第一个python程序

最新推荐文章于 2021-10-15 15:39:08 发布

liudongxu_110

最新推荐文章于 2021-10-15 15:39:08 发布

阅读量226

点赞数

本文链接：https://blog.youkuaiyun.com/liudongxu_110/article/details/84631989

版权

最近看python比较流行，尤其是爬网站数据，自己照着大神的模板写了简单的程序，还没怎么熟悉python语法，仅做留念

1、python安装：

Python最新源码，二进制文档，新闻资讯等可以在Python的官网查看到：

Python官网：https://www.python.org/

你可以在以下链接中下载 Python 的文档，你可以下载 HTML、PDF 和 PostScript 等格式的文档。

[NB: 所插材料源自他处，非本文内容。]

-- ==== Sys2Proof/Syntax.lean ====
section
/-! DEFINITION. The syntax: operand specifiers, the fields of a canonical word, and one constructor of
Instr for every row of the opcode table (operations, compact forms, steps of the machine). -/

namespace Sys2Proof

/-- A special register of R195; a 64-bit one has a low and a high half. -/
inductive Special where
  | tslot | gslot | corenum | clusternum
  | sptrLo | sptrHi | slimLo | slimHi | crecLo | crecHi | spselfLo | spselfHi
  | prank
  | lidx (i : Fin 8)
  | lext (i : Fin 8)
deriving DecidableEq, Repr

/-- An operand specifier (R18, R194); the reserved values are no specifier. -/
inductive Spec where
  | v (n : Fin 128)
  | g (n : Fin 64)
  | p (n : Fin 8)
  | q (n : Fin 4)
  | a (n : Fin 4)
  | zero
  | imm
  | special (r : Special)
deriving DecidableEq, Repr

/-- The fields of a canonical word beside its opcode (R193). NEG and GP are the guard. -/
structure Ops where
  neg : Bool
  gp  : Fin 8
  t   : Fin 8
  d   : Spec
  a   : Spec
  b   : Spec
  c   : Spec
  mod : BitVec 12
  imm : Word
deriving DecidableEq, Repr

/-- The kinds of access of a fault qualifier (R106, R329). -/
inductive AccessKind where
  | read | write | atomic | fetch
deriving DecidableEq, Repr

/-- What the window pager moves: a chunk of a register stack, or a trip record (R78, R80). -/
inductive PagerItem where
  | chunk (j : Nat)
  | trip (j : Nat)
deriving DecidableEq, Repr

/-- What an access arriving over the fabric does (R332). -/
inductive PeerOp where
  | load
  | store (data : List Byte)
  | update (op : Nat) (b c : DWord)
deriving DecidableEq, Repr

/-- Where an uncorrectable error strikes (R58, R368). -/
inductive EccPlace where
  | hbm (addr : Nat)
  | bank (die off : Nat)
  | scratch (cl co off : Nat)
  | vreg (cl co t w : Nat)
  | greg (cl co gs n : Nat)
  | pred (cl co t n : Nat)
  | qpred (cl co gs n : Nat)
deriving DecidableEq, Repr

/-- The algorithms an SPDM requester may offer (R362). -/
inductive SpdmAlg where
  | sm2 | sm3 | sm4gcm | other (n : Nat)
deriving DecidableEq, Repr

/-- The states of a TDISP device interface (R361). -/
inductive TdiState where
  | configUnlocked | configLocked | run | error
deriving DecidableEq, Repr

/-- What a host write carries beside its place and data: its PASID, if any (R315), and the IDE stream over which it comes, if any, with its T bit
(R361). -/
structure HostTag where
  pasid  : Option Nat
  stream : Option Nat := none
  t      : Bool := false
deriving DecidableEq, Repr

/-- What a bring-up finds (R388): which copies and steps succeed, and the values it reads. -/
structure BringUp where
  firstStageOk  : Bool
  secondCopyOk  : Bool
  nvmeOk        : Bool
  kernelOk      : Bool
  previousOk    : Bool
  stackFails    : List Nat
  portLanes     : List Nat
  entropyOk     : Bool
  fabid         : BitVec 32
  digests       : List (BitVec 256)
deriving DecidableEq, Repr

Python文档下载地址：https://www.python.org/doc/

安装完不能用的，需要配置下环境变量，如果pid命令不能用那就把script目录也加到环境变量中

2、在说说工具吧，用UE也行，只是中文乱码的问题一直没解决，改为用eclipse，安装插件：

eclipse菜单 -> Help -> Install New Software... -> Work with (Add..)
Name:PyDev
Location:http://pydev.org/updates

eclipse和python关联：

eclipse菜单 -> Windows ->Preferences -> PyDev-> Interpreters - Python Interpreter.
点击New按钮,选择python.exe的路径(第1步安装Python的路径),打开后显示出一个包含很多复选框的窗口,点OK结束！

如果报错：Unable to create the selected preference page. An error occurred while automatically activating bundle org.python.pydev，安装旧版插件试下：路径Location=https://dl.bintray.com/fabioz/pydev/old/

3、新建项目：

3、整了个sqlite3数据库，很小，安装很简单，又下了个Sqlite studio3.1.1操作数据库用，建了个books.db，建了个comments表

CREATE TABLE comments (
    moveId     VARCHAR (20),
    nickname   VARCHAR (1000),
    comment    VARCHAR (2000),
    rate       VARCHAR (20),
    city       VARCHAR (50),
    start_time VARCHAR (50) 
);

用的猫眼，需要抓取猫眼接口数据，这个还不知道怎么弄，先把大神的拿来用了，类似下面的地址：

"http://m.maoyan.com/mmdb/comments/movie/1208282.json?_v_=yes&offset=15"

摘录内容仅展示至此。